Exercise data ->
/-- The activities of a context discarded without running (R352, R385); how many there were. -/
def discardActs (s : State) (tag : Tag) : State × Nat :=
  let mine := s.hub.acts.filter fun a => a.tag == tag
  let s := mine.foldl (fun s a => (a.chain s).foldl (fun s e => freeEntry s e.1 e.2) s) s
  ({ s with hub := { s.hub with acts := s.hub.acts.filter fun a => a.tag != tag } }, mine.length)

/-- Whether a copy context belongs to a tag (R296). -/
def ctxOf (s : State) (die ctx : Nat) (tag : Tag) : Bool :=
  let w : Word := tabGet 0 (getDie s die).cctx ctx
  w.getLsbD 31 && w.setWidth 12 == tag

/-- The queued copy commands of a context discarded, with what its copy contexts stood at; how many there were (R238, R352). -/
def discardCopies (s : State) (tag : Tag) : State × Nat :=
  let s := { s with fabric := { s.fabric with msgs := s.fabric.msgs.filter fun m => match m.ctx with
    | some c => !ctxOf s (c / 768) (c % 768) tag
    | none => true } }
  foldNat (fun x d =>
    let die := getDie x.1 d
    let clear := fun (c : Nat × CopyCtx) => if ctxOf s d c.1 tag then { c.2 with queue := [], stalled := false, quiesced := false } else c.2
    let mine := die.ctxs.filter fun c => ctxOf s d c.1 tag
    if mine.isEmpty then x
    else (setDie x.1 d { die with ctxs := die.ctxs.map fun c => (c.1, clear c) }, x.2 + (mine.map (·.2.queue.length)).sum)) (s, 0) 4

/-- The waiters of a context whose teams are gone freed, with the entries of its tag that no waiter of another is left on (R352, R425,
R435). -/
def freeEntries (s : State) (tag : Tag) : State :=
  let own := fun (w : Waiter) => match w.kind with
    | .copy n => ctxOf s (n / 768) (n % 768) tag
    | .launch q => ((tabGet Queue.reset s.hub.queues q).cfg.setWidth 12 : Tag) == tag
    | .walk g _ => g == tag
    | .remote .. => false
    | _ => !s.teams.any fun t => t.uid == w.team
  foldNat (fun s d =>
    let die := getDie s d
    let fb := (die.fb.map fun e => { e with waiters := e.waiters.filter fun w => !own w }).filter fun e => e.tag != tag || !e.waiters.isEmpty
    if fb = die.fb then s else setDie s d { die with fb }) s 4

/-- The queues of a context emptied: a packet not yet dispatched advances its SIG with status TERMINATED (R352, R355). -/
def emptyQueues (s : State) (tag : Tag) (disable : Bool) : State :=
  s.hub.queues.foldl (fun s p =>
    let q := tabGet Queue.reset s.hub.queues p.1
    if q.cfg.setWidth 12 = tag ∧ q.cfg.getLsbD 31 then
      let s := q.packets.foldl (fun s k =>
        if s.hub.launches.any fun l => l.queue == p.1 && l.pkt.seq == k.seq then s
        else dropPacket s k 0x25) s
      let q := { q with packets := [], parked := none, cfg := if disable then q.cfg &&& 0x7FFFFFFF else q.cfg }
      { s with hub := { s.hub with queues := tabSet s.hub.queues p.1 q } }
    else s) s

/-- The termination record (R352). -/
def termBytes (s : State) (tag : Tag) (vf : Nat) (c : TermCause) (acts copies : Nat) : List Byte :=
  leBytes 1 0x25 ++ leBytes 1 c.cause ++ leBytes 2 c.info ++ leBytes 2 tag.toNat ++ leBytes 1 vf ++ leBytes 1 c.source ++
    leBytes 8 c.log.toNat ++ leBytes 8 c.pc.toNat ++ leBytes 4 c.team ++ leBytes 4 c.whereWord ++ leBytes 8 (c.time.getD s.gtime).toNat ++
    leBytes 8 c.launchImage.toNat ++ leBytes 4 acts ++ leBytes 4 copies ++ leBytes 8 0

/-- A bench of a context that resumes, is saved or is terminated: thawed, and its claim ended (R405, R408). -/
def thawBench (b : Bench) : Bench :=
  { b with bctl := b.bctl &&& 0xFFFFFFFE, bfreeze := 0, bsec := 0, claimant := none, freeze := [], called := none }

/-- Every frozen bench of a context's cores thawed. -/
def thawContext (s : State) (tag : Tag) : State :=
  { s with cores := s.cores.map fun p =>
      if p.2.cowner.getLsbD 31 && p.2.cowner.setWidth 12 == tag then (p.1, { p.2 with benches := p.2.benches.map thawBench }) else p }

/-- The tenancies of a context's launches end: cores with its tag and no team are free again. CPART keeps its last word, as R208 does not
say otherwise (log entry 33). -/
def endTenancies (s : State) (launch : Nat) : State :=
  s.cores.foldl (fun s p =>
    if p.2.tenancy = some launch then
      let s := writeBackAll s p.1
      let c := getCore s p.1
      setCore s p.1 { c with tenancy := none, cowner := 0, matq := [], ixq := [], feWaiters := [] }
    else s) s

/-- A context terminated (R352). -/
def terminate (s : State) (slot : Nat) (c : TermCause) : State :=
  let x := getSlot s slot
  if !x.cxctl.getLsbD 31 ∨ x.st = 0 ∨ x.st = 5 then s
  else
    let tag : Tag := x.cxctl.setWidth 12
    let s := setSlot s slot { x with st := 5 }
    let teams := teamsOfTag s tag
    let s := teams.foldl removeTeam s
    let s := { s with cores := s.cores.map fun p => (p.1, { p.2 with
      matq := p.2.matq.filter fun m => !(teams.any fun t => t.uid == m.team)
      ixq := p.2.ixq.filter fun m => !(teams.any fun t => t.uid == m.1) }) }
    let (s, copies) := discardCopies s tag
    let (s, acts) := discardActs s tag
    let s := freeEntries s tag
    let launches := s.hub.launches.filter fun l => l.tag == tag
    let s := launches.foldl (fun s l =>
      setChans (foldNat (fun s u => setChans (foldNat (fun s v =>
        setChans s 0 (u * 14 + v) ((chansOf s 0 (u * 14 + v)).filter fun c => c.launch != l.id)) s 14) 1 u
          ((chansOf s 1 u).filter fun c => c.launch != l.id)) s 4) 2 0 ((chansOf s 2 0).filter fun c => c.launch != l.id)) s
    let s := thawContext s tag
    let s := emptyQueues s tag false
    let s := launches.foldl (fun s l => endLaunch (endTenancies s l.id) l 0x25) s
    let s := revokeRecords s tag
    let s := { s with
      hub := { s.hub with
        bindings := s.hub.bindings.filter fun b => b.1 != tag
        saved := s.hub.saved.filter fun v => v.tag != tag } }
    let s := homeWrite s (fld x.term 6 38 * 64) (termBytes s tag (fld x.cxctl 24 6) { c with source := if x.fabric then 3 else c.source } acts copies) 0 0 none [] 3
    setSlot s slot { x with st := 1, fatal := false, leaving := false, fabric := false }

What you are asked to do -> Using the material above, find each line that holds "thawContext" and copy that line.

Expected answer ->
def thawContext (s : State) (tag : Tag) : State :=
    let s := thawContext s tag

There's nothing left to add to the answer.